» WORK INSTRUCTIONS
Starting with the first line below, reproduce each line exactly until you have included the one bearing "if h : py < Config.fbHeight then".
[STUDY MATERIAL — start]
-- ==== Sys2Proof/Machine/Display.lean ====
section
/-! DEFINITION. Display instructions (44_display.md). -/

namespace Sys2Proof.Machine

/-- A framebuffer with every pixel 0. -/
def blankFramebuffer : Framebuffer := Vector.replicate Config.fbHeight 0#Config.fbWidth

/-- 00E0 (R210). -/
def execCls (s : State) : Result := .next { s.advance with fb := blankFramebuffer, rd := true }

/-- A framebuffer being drawn on, with the collision seen so far. -/
abbrev Canvas := Framebuffer × Bool

/-- XORs one pixel with 1, noting a collision if it was 1 (R212). -/
def flipPixel (px : Nat) (py : Nat) (cv : Canvas) : Canvas :=
  if h : py < Config.fbHeight then
    (cv.1.set py (cv.1[py] ^^^ BitVec.twoPow Config.fbWidth px), cv.2 || cv.1[py].getLsbD px)
  else cv

/-- Draws one row of a sprite: for each of its eight bits that is 1, flips the pixel at its wrapped column (R212). -/
def drawRow (msbLeft : Bool) (x0 py : Nat) (row : Byte) (cv : Canvas) : Canvas :=
  (List.range 8).foldl
    (fun cv c => if spriteBit msbLeft row c then flipPixel ((x0 + c) % Config.fbWidth) py cv else cv) cv

/-- Draws the rows of a sprite from row offset `r` on, each at its wrapped row (R212). -/
def drawRows (msbLeft : Bool) (x0 y0 : Nat) : Nat → List Byte → Canvas → Canvas
  | _, [], cv => cv
  | r, row :: rows, cv =>
    drawRows msbLeft x0 y0 (r + 1) rows (drawRow msbLeft x0 ((y0 + r) % Config.fbHeight) row cv)

/-- The framebuffer and the collision after drawing the `n` rows at `I` (R212). -/
def State.drawSprite (s : State) (x y : Reg) (n : Nat) : Canvas :=
  drawRows Config.spriteMsbLeft (startColumn (s.reg x)) (startRow (s.reg y)) 0 (s.loadIndexed n) (s.fb, false)

/-- DXYN (R212): coordinates captured first, V[15] written last; `n = 0` reads nothing and cannot fault (D22). -/
def execDrw (x y : Reg) (n : Fin 16) (s : State) : Result :=
  let cv := s.drawSprite x y n.val
  .next (s.checked (s.indexOutOfRange n.val) .readRange
    { (s.setReg 15 (collisionFlag cv.2)).advance with fb := cv.1, rd := true })

end Sys2Proof.Machine
end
[STUDY MATERIAL — finish]
» TASK ANSWER
-- ==== Sys2Proof/Machine/Display.lean ====
section
/-! DEFINITION. Display instructions (44_display.md). -/

namespace Sys2Proof.Machine

/-- A framebuffer with every pixel 0. -/
def blankFramebuffer : Framebuffer := Vector.replicate Config.fbHeight 0#Config.fbWidth

/-- 00E0 (R210). -/
def execCls (s : State) : Result := .next { s.advance with fb := blankFramebuffer, rd := true }

/-- A framebuffer being drawn on, with the collision seen so far. -/
abbrev Canvas := Framebuffer × Bool

/-- XORs one pixel with 1, noting a collision if it was 1 (R212). -/
def flipPixel (px : Nat) (py : Nat) (cv : Canvas) : Canvas :=
  if h : py < Config.fbHeight then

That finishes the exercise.